* _Records for the task_
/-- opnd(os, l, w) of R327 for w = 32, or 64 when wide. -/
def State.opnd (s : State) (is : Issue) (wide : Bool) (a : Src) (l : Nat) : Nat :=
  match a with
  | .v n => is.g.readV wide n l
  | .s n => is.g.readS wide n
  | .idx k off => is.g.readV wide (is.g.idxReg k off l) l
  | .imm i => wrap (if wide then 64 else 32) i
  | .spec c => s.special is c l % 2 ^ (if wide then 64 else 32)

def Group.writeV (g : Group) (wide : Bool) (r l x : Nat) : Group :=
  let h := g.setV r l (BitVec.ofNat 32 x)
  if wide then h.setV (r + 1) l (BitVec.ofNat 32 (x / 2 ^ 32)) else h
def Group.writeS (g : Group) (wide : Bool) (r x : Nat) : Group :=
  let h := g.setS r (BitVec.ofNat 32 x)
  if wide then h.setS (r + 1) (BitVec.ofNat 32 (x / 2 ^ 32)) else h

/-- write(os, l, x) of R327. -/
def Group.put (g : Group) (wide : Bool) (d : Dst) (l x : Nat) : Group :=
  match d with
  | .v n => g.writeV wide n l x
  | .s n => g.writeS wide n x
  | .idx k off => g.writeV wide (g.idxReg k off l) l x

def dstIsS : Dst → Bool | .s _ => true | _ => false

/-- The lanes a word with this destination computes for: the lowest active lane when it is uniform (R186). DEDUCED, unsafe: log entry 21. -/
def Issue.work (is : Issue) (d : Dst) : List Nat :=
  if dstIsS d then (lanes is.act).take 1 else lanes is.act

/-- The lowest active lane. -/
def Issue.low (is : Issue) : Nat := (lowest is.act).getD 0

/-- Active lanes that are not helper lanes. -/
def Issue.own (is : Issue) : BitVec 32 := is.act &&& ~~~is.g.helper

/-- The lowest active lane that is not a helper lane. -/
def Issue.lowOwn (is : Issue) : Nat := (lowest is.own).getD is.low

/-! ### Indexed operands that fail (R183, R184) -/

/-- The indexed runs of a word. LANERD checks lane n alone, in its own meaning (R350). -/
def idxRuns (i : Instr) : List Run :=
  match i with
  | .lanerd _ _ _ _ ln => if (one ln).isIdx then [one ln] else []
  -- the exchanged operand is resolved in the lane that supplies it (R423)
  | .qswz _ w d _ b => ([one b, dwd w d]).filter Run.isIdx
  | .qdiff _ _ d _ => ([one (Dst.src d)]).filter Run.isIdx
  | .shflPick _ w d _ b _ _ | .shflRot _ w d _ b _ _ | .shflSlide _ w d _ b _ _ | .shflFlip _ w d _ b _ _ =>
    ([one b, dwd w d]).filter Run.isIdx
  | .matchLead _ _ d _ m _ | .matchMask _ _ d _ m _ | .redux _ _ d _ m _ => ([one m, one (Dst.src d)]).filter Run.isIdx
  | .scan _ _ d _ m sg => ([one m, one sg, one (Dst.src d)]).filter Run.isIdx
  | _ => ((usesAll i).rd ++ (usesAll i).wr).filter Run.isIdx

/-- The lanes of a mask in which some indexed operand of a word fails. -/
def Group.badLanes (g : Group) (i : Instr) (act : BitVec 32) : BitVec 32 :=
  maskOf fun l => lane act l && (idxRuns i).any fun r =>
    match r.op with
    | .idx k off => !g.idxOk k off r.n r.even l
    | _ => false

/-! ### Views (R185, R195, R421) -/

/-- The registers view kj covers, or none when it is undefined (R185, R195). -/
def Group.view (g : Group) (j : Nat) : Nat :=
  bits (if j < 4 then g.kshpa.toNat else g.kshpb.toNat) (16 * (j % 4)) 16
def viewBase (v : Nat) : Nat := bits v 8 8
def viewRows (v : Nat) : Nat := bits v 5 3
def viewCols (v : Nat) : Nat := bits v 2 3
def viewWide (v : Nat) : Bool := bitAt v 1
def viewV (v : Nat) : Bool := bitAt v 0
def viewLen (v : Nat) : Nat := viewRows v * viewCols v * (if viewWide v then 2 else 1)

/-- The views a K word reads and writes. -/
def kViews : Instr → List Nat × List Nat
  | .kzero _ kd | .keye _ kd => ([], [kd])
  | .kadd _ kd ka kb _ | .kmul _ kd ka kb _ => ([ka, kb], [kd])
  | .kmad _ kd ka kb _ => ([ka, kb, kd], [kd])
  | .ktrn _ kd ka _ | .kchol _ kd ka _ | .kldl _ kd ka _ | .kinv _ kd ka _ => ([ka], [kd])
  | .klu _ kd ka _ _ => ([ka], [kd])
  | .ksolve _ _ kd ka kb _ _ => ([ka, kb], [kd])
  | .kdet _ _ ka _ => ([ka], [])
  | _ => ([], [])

* _What is needed_
When you reach the line containing "def Group.writeS (g" in the data above, start copying exactly, and stop after the line containing "k off l) l x".

* _Response for this exercise_
def Group.writeS (g : Group) (wide : Bool) (r x : Nat) : Group :=
  let h := g.setS r (BitVec.ofNat 32 x)
  if wide then h.setS (r + 1) (BitVec.ofNat 32 (x / 2 ^ 32)) else h

/-- write(os, l, x) of R327. -/
def Group.put (g : Group) (wide : Bool) (d : Dst) (l x : Nat) : Group :=
  match d with
  | .v n => g.writeV wide n l x
  | .s n => g.writeS wide n x
  | .idx k off => g.writeV wide (g.idxReg k off l) l x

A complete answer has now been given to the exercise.